> _Work request_
Among the lines of data below, reproduce only those from the one with "t.fbRead r c = 0" through the one with "namespace Sys2Proof.Machine", exactly as they stand, both ends included.
====== Data extracts
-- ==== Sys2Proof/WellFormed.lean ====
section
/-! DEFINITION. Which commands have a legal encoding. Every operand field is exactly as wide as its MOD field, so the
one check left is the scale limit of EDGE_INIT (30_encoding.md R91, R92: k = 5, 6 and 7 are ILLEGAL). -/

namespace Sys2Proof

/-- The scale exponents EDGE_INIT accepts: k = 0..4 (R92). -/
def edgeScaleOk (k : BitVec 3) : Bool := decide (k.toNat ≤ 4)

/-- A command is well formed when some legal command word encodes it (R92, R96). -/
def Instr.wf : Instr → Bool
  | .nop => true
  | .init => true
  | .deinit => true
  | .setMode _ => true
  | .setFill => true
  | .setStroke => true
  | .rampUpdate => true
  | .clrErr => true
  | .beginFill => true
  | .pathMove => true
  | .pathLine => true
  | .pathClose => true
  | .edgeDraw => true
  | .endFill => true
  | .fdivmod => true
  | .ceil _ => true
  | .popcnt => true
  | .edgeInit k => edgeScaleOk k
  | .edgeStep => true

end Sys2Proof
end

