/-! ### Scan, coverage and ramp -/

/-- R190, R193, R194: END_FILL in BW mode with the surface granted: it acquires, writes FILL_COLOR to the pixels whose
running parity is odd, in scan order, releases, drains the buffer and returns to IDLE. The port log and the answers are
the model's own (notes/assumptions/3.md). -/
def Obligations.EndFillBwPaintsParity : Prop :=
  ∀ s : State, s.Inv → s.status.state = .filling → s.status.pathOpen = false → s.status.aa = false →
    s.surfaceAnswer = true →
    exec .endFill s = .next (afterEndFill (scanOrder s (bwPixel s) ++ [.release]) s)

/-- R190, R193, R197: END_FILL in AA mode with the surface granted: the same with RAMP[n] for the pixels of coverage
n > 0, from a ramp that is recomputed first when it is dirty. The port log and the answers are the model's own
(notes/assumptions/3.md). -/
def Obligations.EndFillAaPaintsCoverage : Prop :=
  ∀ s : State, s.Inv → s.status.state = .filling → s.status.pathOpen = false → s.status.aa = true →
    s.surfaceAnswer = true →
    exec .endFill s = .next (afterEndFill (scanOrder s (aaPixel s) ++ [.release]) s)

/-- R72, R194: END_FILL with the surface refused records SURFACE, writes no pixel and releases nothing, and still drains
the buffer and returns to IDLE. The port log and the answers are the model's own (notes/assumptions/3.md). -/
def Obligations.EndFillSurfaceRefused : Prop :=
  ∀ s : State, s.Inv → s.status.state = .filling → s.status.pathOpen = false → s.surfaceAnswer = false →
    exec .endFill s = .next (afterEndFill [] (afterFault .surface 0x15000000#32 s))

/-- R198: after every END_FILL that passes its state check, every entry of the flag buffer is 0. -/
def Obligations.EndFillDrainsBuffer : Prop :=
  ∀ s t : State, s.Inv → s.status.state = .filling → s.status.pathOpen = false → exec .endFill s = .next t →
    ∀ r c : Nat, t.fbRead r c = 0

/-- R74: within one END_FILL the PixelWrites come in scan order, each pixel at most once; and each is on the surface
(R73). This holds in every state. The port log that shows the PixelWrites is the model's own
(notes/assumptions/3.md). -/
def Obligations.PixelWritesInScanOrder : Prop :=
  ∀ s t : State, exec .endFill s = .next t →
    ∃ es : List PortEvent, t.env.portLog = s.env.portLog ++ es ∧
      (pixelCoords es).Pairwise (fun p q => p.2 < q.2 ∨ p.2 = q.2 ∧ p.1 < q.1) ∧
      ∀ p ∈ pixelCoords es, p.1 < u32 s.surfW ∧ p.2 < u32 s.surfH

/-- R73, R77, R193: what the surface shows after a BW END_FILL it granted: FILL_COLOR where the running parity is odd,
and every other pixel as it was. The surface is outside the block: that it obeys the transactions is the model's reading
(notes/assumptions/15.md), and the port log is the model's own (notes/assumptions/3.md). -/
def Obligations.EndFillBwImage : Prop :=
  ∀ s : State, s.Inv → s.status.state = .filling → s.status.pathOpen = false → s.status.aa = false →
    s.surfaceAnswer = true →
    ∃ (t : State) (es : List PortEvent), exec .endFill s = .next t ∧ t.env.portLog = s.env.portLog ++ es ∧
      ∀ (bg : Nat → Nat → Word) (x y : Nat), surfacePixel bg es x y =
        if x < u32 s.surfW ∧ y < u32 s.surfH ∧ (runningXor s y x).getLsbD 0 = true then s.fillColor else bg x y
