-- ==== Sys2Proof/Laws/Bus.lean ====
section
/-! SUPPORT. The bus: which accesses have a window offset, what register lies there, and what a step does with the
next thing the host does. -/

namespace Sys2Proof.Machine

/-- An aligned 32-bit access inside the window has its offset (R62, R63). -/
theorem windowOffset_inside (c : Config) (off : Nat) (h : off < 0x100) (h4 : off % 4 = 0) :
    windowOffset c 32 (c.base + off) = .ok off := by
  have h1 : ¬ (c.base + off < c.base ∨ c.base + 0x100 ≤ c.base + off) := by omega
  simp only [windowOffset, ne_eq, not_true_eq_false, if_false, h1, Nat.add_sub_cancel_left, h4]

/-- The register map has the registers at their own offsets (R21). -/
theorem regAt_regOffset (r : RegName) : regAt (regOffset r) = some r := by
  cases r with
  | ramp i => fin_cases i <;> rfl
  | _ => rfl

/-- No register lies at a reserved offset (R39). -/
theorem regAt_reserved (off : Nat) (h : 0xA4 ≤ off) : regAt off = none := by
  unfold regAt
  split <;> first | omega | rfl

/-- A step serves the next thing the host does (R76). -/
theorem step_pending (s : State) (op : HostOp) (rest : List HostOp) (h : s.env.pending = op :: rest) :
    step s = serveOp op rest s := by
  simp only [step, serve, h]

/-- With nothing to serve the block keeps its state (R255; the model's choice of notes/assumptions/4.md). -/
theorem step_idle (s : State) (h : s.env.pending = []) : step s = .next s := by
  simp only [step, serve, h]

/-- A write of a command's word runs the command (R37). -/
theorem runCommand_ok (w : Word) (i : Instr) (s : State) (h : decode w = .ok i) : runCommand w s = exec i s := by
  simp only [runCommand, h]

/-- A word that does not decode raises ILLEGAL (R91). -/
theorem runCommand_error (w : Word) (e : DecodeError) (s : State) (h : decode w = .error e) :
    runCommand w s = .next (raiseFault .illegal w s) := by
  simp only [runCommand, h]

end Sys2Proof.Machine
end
============
> _Your solution_
    ∀ r c : Nat, t.fbRead r c = 0

/-- R74: within one END_FILL the PixelWrites come in scan order, each pixel at most once; and each is on the surface
(R73). This holds in every state. The port log that shows the PixelWrites is the model's own
(notes/assumptions/3.md). -/
def Obligations.PixelWritesInScanOrder : Prop :=
  ∀ s t : State, exec .endFill s = .next t →
    ∃ es : List PortEvent, t.env.portLog = s.env.portLog ++ es ∧
      (pixelCoords es).Pairwise (fun p q => p.2 < q.2 ∨ p.2 = q.2 ∧ p.1 < q.1) ∧
      ∀ p ∈ pixelCoords es, p.1 < u32 s.surfW ∧ p.2 < u32 s.surfH

/-- R73, R77, R193: what the surface shows after a BW END_FILL it granted: FILL_COLOR where the running parity is odd,
and every other pixel as it was. The surface is outside the block: that it obeys the transactions is the model's reading
(notes/assumptions/15.md), and the port log is the model's own (notes/assumptions/3.md). -/
def Obligations.EndFillBwImage : Prop :=
  ∀ s : State, s.Inv → s.status.state = .filling → s.status.pathOpen = false → s.status.aa = false →
    s.surfaceAnswer = true →
    ∃ (t : State) (es : List PortEvent), exec .endFill s = .next t ∧ t.env.portLog = s.env.portLog ++ es ∧
      ∀ (bg : Nat → Nat → Word) (x y : Nat), surfacePixel bg es x y =
        if x < u32 s.surfW ∧ y < u32 s.surfH ∧ (runningXor s y x).getLsbD 0 = true then s.fillColor else bg x y
-- ==== Sys2Proof/Laws/Bus.lean ====
section
/-! SUPPORT. The bus: which accesses have a window offset, what register lies there, and what a step does with the
next thing the host does. -/

namespace Sys2Proof.Machine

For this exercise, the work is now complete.